Friday, September 30, 2016

Pralus: Fortissima 80%

Ah, Pralus, my dear. This name has been synonymous with fine chocolate for about as long as I have known of the existence of fine chocolate. I got their 100% cacao bar from Kakakwa Chocolate House back in 2008 and it was truly an eye-opening/chocolate-world-expanding experience. This bar, the 80% Fortissima, is also from Kakawa Chocolate House, and it's the last of my Santa Fe chocolates (next I have a series of chocolates someone brought me from Utah).


When choosing which Francois Pralus chocolate bar I wanted, I simply looked for one that I don't think I had tried before. And the 80% cacao content of this Fortissima bar sounded just right. This chocolate is a blend of Criollo, Forastero, and Trinitario cocoa beans. Once again, there is no vanilla added to the chocolate because there is no need for it. Now, this bar was $12 (Kakawa's prices can run a little high, but it's worth it considering that they have such a good selection there), but it's a large 100 gram size--plenty to last a long time.

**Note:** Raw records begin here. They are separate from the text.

-- ==== Sys2Proof/Machine/Bus.lean ====
section
/-! DEFINITION. The plain accesses to the register map (spec/00_scope.md, spec/03_host_interface.md): a write of a register, a read that
clears, the latch of a high word by the read of the low one, and the commit of a 64-bit register. -/

namespace Sys2Proof.Machine

open Sys2Proof

/-- A read of the map by requester `r` with the word it returns put out. -/
def readF (r : Req) (a : Nat) (d : Dev) : Dev :=
  let x := busRead r a d
  { x.2 with resp := [x.1] }

/-- REGISTER_WRITE (R5). -/
def execRegisterWrite (r : Req) (a : BarAddr) (v : Word) (s : State) : Host.Outcome State Fault Refusal :=
  s.upd (busWrite r a.toNat v)

/-- RC_READ (R5). -/
def execRcRead (r : Req) (a : BarAddr) (s : State) : Host.Outcome State Fault Refusal :=
  s.upd (fun d => doIf (reaches d r) (readF r a.toNat) d)

/-- LOW_WORD_LATCH_READ (R77). -/
def execLowWordLatchRead (r : Req) (a : BarAddr) (s : State) : Host.Outcome State Fault Refusal :=
  s.upd (fun d => doIf (reaches d r) (fun x => readF r a.toNat x) d)

/-- HIGH_WORD_COMMIT (R77). -/
def execHighWordCommit (r : Req) (a : BarAddr) (v : Word) (s : State) : Host.Outcome State Fault Refusal :=
  s.upd (fun d => busWrite r a.toNat v d)

end Sys2Proof.Machine
end

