/-- start, halt and readmit act by a requester that may command cores and on a core in the state that fits, with its
partner in lockstep; else CTL_RESULT gets cause 1 or 3. A running core sleeps where nothing waits for its group, else
runs on. An exception first gives back the banks of the returns before it, then takes the free save bank of the group
with its pc, status and address; with both banks live it is a double fault; the timer exception needs its request, the
user entry is none where user mode is up. A kick is taken only from the own core with its key. A watchdog past its
period halts the core, reports 0x7002 and restarts it with cause 2; before that nothing happens. A timer that is due
disarms, is left raised, and wakes a sleeping core. -/
def Obligations.CoreCommandsComplete : Prop :=
  (∀ (r : Req) (c : Fin 4) (s : State), granted s.toDev r (CTL_CORE_CMD c.val) = true →
    (coreCmdBy s.toDev r = false → ∀ i ∈ [Instr.coreStart r c, .coreHalt r c, .coreReadmit r c], runsTo i s (setF CTL_RESULT_cause 1 s.toDev)) ∧
    (coreCmdBy s.toDev r = true →
      (coreState s.toDev c.val = 1 → runsTo (.coreStart r c) s
        (setF CTL_RESULT_cause 0 (forEach (coreGroup s.toDev c.val) (fun k x => startCore k 1 x) s.toDev))) ∧
      (coreState s.toDev c.val ≠ 1 → runsTo (.coreStart r c) s (setF CTL_RESULT_cause 3 s.toDev)) ∧
      (coreState s.toDev c.val = 2 → runsTo (.coreHalt r c) s
        (setF CTL_RESULT_cause 0 (forEach (coreGroup s.toDev c.val) (fun k x => setCore k 1 x) s.toDev))) ∧
      (coreState s.toDev c.val ≠ 2 → runsTo (.coreHalt r c) s (setF CTL_RESULT_cause 3 s.toDev)) ∧
      (coreState s.toDev c.val = 4 → (funit s.toDev (0x36 + c.val)).state = 2 → runsTo (.coreReadmit r c) s
        (modUnit (0x36 + c.val) (fun x => { x with state := 3, byBlock := true }) s.toDev)) ∧
      ((coreState s.toDev c.val ≠ 4 ∨ (funit s.toDev (0x36 + c.val)).state ≠ 2) →
        runsTo (.coreReadmit r c) s (setF CTL_RESULT_cause 3 s.toDev)))) ∧
  (∀ (c : Fin 4) (s : State), domOn s.toDev .ctl = true → coreState s.toDev c.val = 2 →
    ((∀ k ∈ coreGroup s.toDev c.val, unread s.toDev (3 + k) = 0 ∧ (Machine.core s.toDev k).timerExc = false) →
      runsTo (.sleepInstruction c) s (forEach (coreGroup s.toDev c.val) (fun k x => setCore k 3 x) s.toDev)) ∧
    ((∃ k ∈ coreGroup s.toDev c.val, unread s.toDev (3 + k) ≠ 0 ∨ (Machine.core s.toDev k).timerExc = true) →
      runsTo (.sleepInstruction c) s s.toDev) ∧
    (∀ x : CoreExc,
      let d0 := forEach (coreGroup s.toDev c.val) (fun k y => modCore k (fun z => { z with banks := z.banks.take (z.banks.length - x.returns) }) y) s.toDev
      let takes := fun (addr : Nat) (y : Dev) => if (Machine.core y c.val).banks.length < 2 then
        forEach (coreGroup y c.val) (fun k w => modCore k (fun z => { z with banks := z.banks ++ [(x.pc, x.status, addr)] }) w) y
        else doubleFault c.val y
      ((x.kind = .illegal ∨ x.kind = .other ∨ (x.kind = .userEntry ∧ flag s.toDev CTL_STATUS_user_ok = false)) →
        runsTo (.coreException c x) s (takes (freeVal d0) (draw d0))) ∧
      (x.kind = .userEntry → flag s.toDev CTL_STATUS_user_ok = true → runsTo (.coreException c x) s d0) ∧
      (x.kind = .timer → (Machine.core d0 c.val).timerExc = true → runsTo (.coreException c x) s
        (takes (freeVal d0) (modCore c.val (fun k => { k with timerExc := false }) (draw d0)))) ∧
      (x.kind = .timer → (Machine.core d0 c.val).timerExc = false → runsTo (.coreException c x) s d0) ∧
      (∀ (va : Nat) (acc : MemAcc) (user : Bool), x.kind = .access va acc user →
        let t := coreXlat c.val va acc user d0
        (accessFault t.2 t.1 acc = none → runsTo (.coreException c x) s t.2) ∧
        (∀ cause lvl, accessFault t.2 t.1 acc = some (cause, lvl) →
          runsTo (.coreException c x) s (takes va (mmuFault c.val cause lvl va acc user t.2))))) ∧
    (fld s.toDev CTL_WDOG_CFG_ms = 0 → runsTo (.watchdogExpiry c) s s.toDev) ∧
    ((Machine.core s.toDev c.val).kickAt ≤ now16 s.toDev →
      now16 s.toDev < (Machine.core s.toDev c.val).kickAt + fld s.toDev CTL_WDOG_CFG_ms * 65536000000 → runsTo (.watchdogExpiry c) s s.toDev) ∧
    (fld s.toDev CTL_WDOG_CFG_ms ≠ 0 → (Machine.core s.toDev c.val).kickAt + fld s.toDev CTL_WDOG_CFG_ms * 65536000000 ≤ now16 s.toDev →
      runsTo (.watchdogExpiry c) s (coreFail c.val 2 0x08 (reportUnit (0x36 + c.val) 0x08 .contained 0x7002 c.val
        (raise 0x7002 c.val (setCore c.val 1 s.toDev)))))) ∧
  (∀ (c : Fin 4) (s : State), domOn s.toDev .ctl = true →
    runsTo (.watchdogKick c c 0x0000C0DE#32) s
      (forEach (coreGroup s.toDev c.val) (fun k x => modCore k (fun z => { z with kickAt := now16 s.toDev }) x) s.toDev) ∧
    (∀ (k : Fin 4) (v : Word), (k ≠ c ∨ v ≠ 0x0000C0DE#32) → runsTo (.watchdogKick k c v) s s.toDev) ∧
    ((Machine.core s.toDev c.val).tmr = false → runsTo (.coreTimerFire c) s s.toDev) ∧
    (due (rd64 s.toDev (CTL_CORE_TMR_LO c.val)) (near s.toDev) = false → runsTo (.coreTimerFire c) s s.toDev) ∧
    ((Machine.core s.toDev c.val).tmr = true → due (rd64 s.toDev (CTL_CORE_TMR_LO c.val)) (near s.toDev) = true →
      let d1 := modCore c.val (fun x => { x with tmr := false, timerExc := true }) s.toDev
      (coreState s.toDev c.val ≠ 3 → runsTo (.coreTimerFire c) s d1) ∧
      (coreState s.toDev c.val = 3 → runsTo (.coreTimerFire c) s (forEach (coreGroup s.toDev c.val) (fun k x => setCore k 2 x) d1))))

Like seemingly all the chocolates I brought back from New Mexico, this one has a light layer of bloom on the surface. You can, however, still see that nice, simple design of the chocolate. It breaks into nice small squares that are just the right size for tasting. There is a deep cocoa aroma.


Immediately on tasting, the chocolate feels smooth. It tastes deep, like earth on the ground in the middle of the woods. Then the flavor smoothens out, like the emergence of a pond of cool water. A taste of berries comes in from a wild berry bush. Not quite a fruity taste, I'm calling it a light berry taste, set on top of the richer, almost earthier, creamy base. The flavor simplifies as it finishes; it becomes a layer of creamy, chocolate mud in my forest metaphor. The aftertaste is thick and rich and light, nice and simple and straightforward.

Given that I tried my first two Pralus chocolates in my early days of chocolate reviewing, it would be possible for them to not live up to the image of perfection I used to have. Yet such is not the case: this chocolate is very well done with such control of the process and the final product (no wonder Pralus is one of the few chocolatiers who can actually pull off, not just make, a 100% chocolate). This is what chocolate should be like. I find that I only need one small square of it at a time because that one piece is satisfying in such a complete way.

This chocolate has no pretension, from the simple, light brown wrapper to the straightforward flavor. It simply tastes wonderful, and that is what is remarkable.